++++ Source material

-- ==== Sys2Proof/Machine/Atomics.lean ====
section
/-! DEFINITION. Atomics: their scopes, where each runs, and when its result is due (09_ordering R230 to R232, 14_memory_functions R325 to
R329). -/

namespace Sys2Proof.Machine

open Host (Outcome)

/-- Does the table of 09 R231 refuse the scope for the page? -/
def scopeBad (core : Nat) (sc : Scope) (p : Place) (g : Page) : Bool :=
  sc == .wp ||
  (match p.space with
   | .core n => sc == .sys || (sc == .cl && clusterOf n != clusterOf core) || (sc == .die && dieOf n != dieOf core)
   | .slice _ => sc == .cl || sc == .die || (sc == .sys && g.cls != .system)
   | .pa =>
     if g.home == 0 then match g.cls with
       | .non => sc != .dev
       | .device => sc == .sys
       | .system => false
     else sc == .cl || sc == .die || (sc == .sys && g.cls != .system))

/-- The class-scope faults of the lanes: of those in bounds whose bytes have a place; warp scope is one in every lane (09 R231). -/
def State.scopeFaults (s : State) (w : Warp) (r : BufRec) (sc : Scope) (p : Port) (t : Lanes) (l : List (Nat × LaneRes)) : List (Nat × Nat × Nat) :=
  if sc == .wp then l.map fun (i, _) => (0x0C, i, laneVa r (low32 (laneAt p.a i)) (low32 (laneAt t i)))
  else
  let reached : List Nat := l.filterMap fun (i, x) => match x with
    | .clamped => none
    | .fault c _ => if c == 0x0A then some i else none
    | _ => some i
  reached.filterMap fun i =>
    let q := swizzle r (low32 (laneAt p.a i) * brStride r + low32 (laneAt t i))
    match (s.translate (s.mapping s.cur.core) (s.tenOf w.nid) r q).where? with
    | some (pl, g) => if scopeBad s.cur.core sc pl g then some (0x0C, i, brVbase r + q) else none
    | none => none

/-- The poison of the sector that holds a place, where its data stands: the core's own L1, the owner's, the home (17 R398). -/
def State.sectorPsn (s : State) (core : Nat) (p : Place) : Bool := match p.space with
  | .pa =>
    match (s.core core).sect (p.addr / 64) with
    | some x => if x.val then x.psn else s.homePsn (p.addr / 64)
    | none =>
      match s.cores.find? fun (_, c) => match c.sect (p.addr / 64) with
        | some x => x.own
        | none => false with
      | some (_, c) => ((c.sect (p.addr / 64)).getD {}).psn
      | none => s.homePsn (p.addr / 64)
  | _ => s.placePsn p

/-- The poison faults of an atomic, at its trigger (17 R398, 18 R412). -/
def State.psnFaults (s : State) (l : List (Nat × LaneRes)) : List (Nat × Nat × Nat) :=
  l.filterMap fun (i, x) => match x with
    | .at ((p, g) :: _) va _ =>
      if s.deadLine ⟨p.space, p.addr / 256, 0, g, 0⟩ || s.sectorPsn s.cur.core p then some (0x15, i, va) else none
    | _ => none

/-- One memory word that a trigger reaches, with its lanes in order (R327). -/
structure AtWord where
  place : Place
  page : Page
  vline : Nat
  lanes : List AtLane
  deriving DecidableEq, Repr

/-- A place's rank among places: the spaces one after the other, addresses rising. -/
def placeKey (p : Place) : Nat := match p.space with
  | .pa => p.addr
  | .slice n => 2 ^ 60 + n * 2 ^ 40 + p.addr
  | .core n => 2 ^ 61 + n * 2 ^ 40 + p.addr

def addWord (x : AtWord) : List AtWord → List AtWord
  | [] => [x]
  | y :: r =>
    if y.place == x.place then { y with lanes := y.lanes ++ x.lanes } :: r
    else if placeKey x.place < placeKey y.place then x :: y :: r
    else y :: addWord x r

/-- The words of a trigger, in ascending order of location (R327). -/
def atWords (v w : Lanes) (l : List (Nat × LaneRes)) : List AtWord :=
  (l.filterMap fun (i, x) => match x with
    | .at ((p, g) :: _) va _ => some ⟨p, g, va / 256, [⟨i, laneAt v i, laneAt w i⟩]⟩
    | _ => none).foldl (fun a x => addWord x a) []

/-- The cycles from the trigger to the readable result (R328). -/
def atLatency (core : Nat) (sc : Scope) (x : AtWord) : Nat := match x.place.space with
  | .core n => if clusterOf n == clusterOf core then sramLat core n + 1 else 640
  | .slice _ => 640
  | .pa => if x.page.home == 0 && (sc == .cl || sc == .die) then 24 else 640

/-- One word's atomic goes where 09 R231 places it. -/
def State.sendWord (s : State) (w : Warp) (id : Nat) (op : AtOp) (wide : Bool) (sc : Scope) (x : AtWord) : State :=
  let core := s.cur.core
  let off := x.place.addr % 256
  let u : LineUse := ⟨x.place.space, x.place.addr / 256, set4 0 (off / 64) true, x.page, x.vline⟩
  match x.place.space with
  | .core n =>
    if clusterOf n == clusterOf core then
      let t := s.now
      s.updCluster (clusterOf core) fun c => { c with
        nextId := c.nextId + 1
        lands := c.lands ++ [⟨c.nextId, w.wid, t + sramLat core n, t, core, n, [], some (id, x.place.addr, wide, op, x.lanes), []⟩] }
    else s.farAccess core w.wid u 3 0 [] (some (off, wide, op, x.lanes)) (.atomic id)
  | .slice _ => s.farAccess core w.wid u 3 0 [] (some (off, wide, op, x.lanes)) (.atomic id)
  | .pa =>
    if x.page.home == 0 then
      if sc == .cl || sc == .die then s.memAccess core w.wid u 0 (.atomic id off wide op x.lanes)
      else s.memAccess core w.wid u 0 (.atHome id off wide op x.lanes)
    else s.farAccess core w.wid u 3 0 [] (some (off, wide, op, x.lanes)) (.atomic id)

/-- An atomic that is free of faults: its words leave, its old values and successes are due (R327, R328). -/
def State.startAtomic (s : State) (w : Warp) (r : BufRec) (g : W32) (op : AtOp) (sc : Scope) (words : List AtWord)
    (l : List (Nat × LaneRes)) : State :=
  let core := s.cur.core
  let id := (s.core core).nextId
  let due := s.now + (words.map (atLatency core sc)).foldl max 1
  let rec_ : Load := { id := id, slot := s.cur.slot, wid := w.wid, un := .atm, due := due
                       lanes := l.map fun (i, x) => { loadLane i x with places := [] }, lines := [], slots := words.length
                       started := g, atomic := true, left := words.length }
  let p := (w.ctx.port .atm).start s.now g [] [] (some due) id
  let s := s.setMe { w with ctx := w.ctx.putPort .atm p }
  let s := s.updCore core fun c => { c with nextId := id + 1, loads := c.loads ++ [rec_] }
  (words.foldl (fun s x => s.sendWord w id op (brEsz r == 3) sc x) s).settleCore core

/-- An atomic's trigger: it waits for landing slots; it checks every lane before any acts (R325, R328). -/
def State.atTrig (s : State) (w : Warp) (op : AtOp) (sc : Scope) (t : MTrig) : Act :=
  s.withMove w t.mv false fun _ v =>
    s.memTrig w .atm t false (fun r => ⟨fun rd _ a => brEsz r ≥ 2 && rd && a, true⟩) fun r g _ l =>
      let p := w.ctx.port .atm
      let words := atWords p.b p.c l
      if words.length + (s.core s.cur.core).slotsUsed s.now > Config.landSlots then .wait .room
      else s.orFault (firstFault (laneFaults l true ++ s.scopeFaults w r sc p v l ++ s.psnFaults l))
        (.next (s.startAtomic w r g op sc words l))

def execAtAdd (sc : Scope) (t : MTrig) (s : State) : Outcome State Fault Refusal := issue s fun w => s.atTrig w .add sc t
def execUmin (sc : Scope) (t : MTrig) (s : State) : Outcome State Fault Refusal := issue s fun w => s.atTrig w .umin sc t
def execUmax (sc : Scope) (t : MTrig) (s : State) : Outcome State Fault Refusal := issue s fun w => s.atTrig w .umax sc t
def execSmin (sc : Scope) (t : MTrig) (s : State) : Outcome State Fault Refusal := issue s fun w => s.atTrig w .smin sc t
def execSmax (sc : Scope) (t : MTrig) (s : State) : Outcome State Fault Refusal := issue s fun w => s.atTrig w .smax sc t
def execAtAnd (sc : Scope) (t : MTrig) (s : State) : Outcome State Fault Refusal := issue s fun w => s.atTrig w .and sc t
def execAtOr (sc : Scope) (t : MTrig) (s : State) : Outcome State Fault Refusal := issue s fun w => s.atTrig w .or sc t
def execExch (sc : Scope) (t : MTrig) (s : State) : Outcome State Fault Refusal := issue s fun w => s.atTrig w .exch sc t
def execCas (sc : Scope) (t : MTrig) (s : State) : Outcome State Fault Refusal := issue s fun w => s.atTrig w .cas sc t
def execIncw (sc : Scope) (t : MTrig) (s : State) : Outcome State Fault Refusal := issue s fun w => s.atTrig w .incw sc t
def execDecw (sc : Scope) (t : MTrig) (s : State) : Outcome State Fault Refusal := issue s fun w => s.atTrig w .decw sc t
def execAddb (sc : Scope) (t : MTrig) (s : State) : Outcome State Fault Refusal := issue s fun w => s.atTrig w .addb sc t

end Sys2Proof.Machine
end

++++++++

Directions = Looking at the records, how many lines include "vline"? Respond with the number only.

Result for this exercise = 2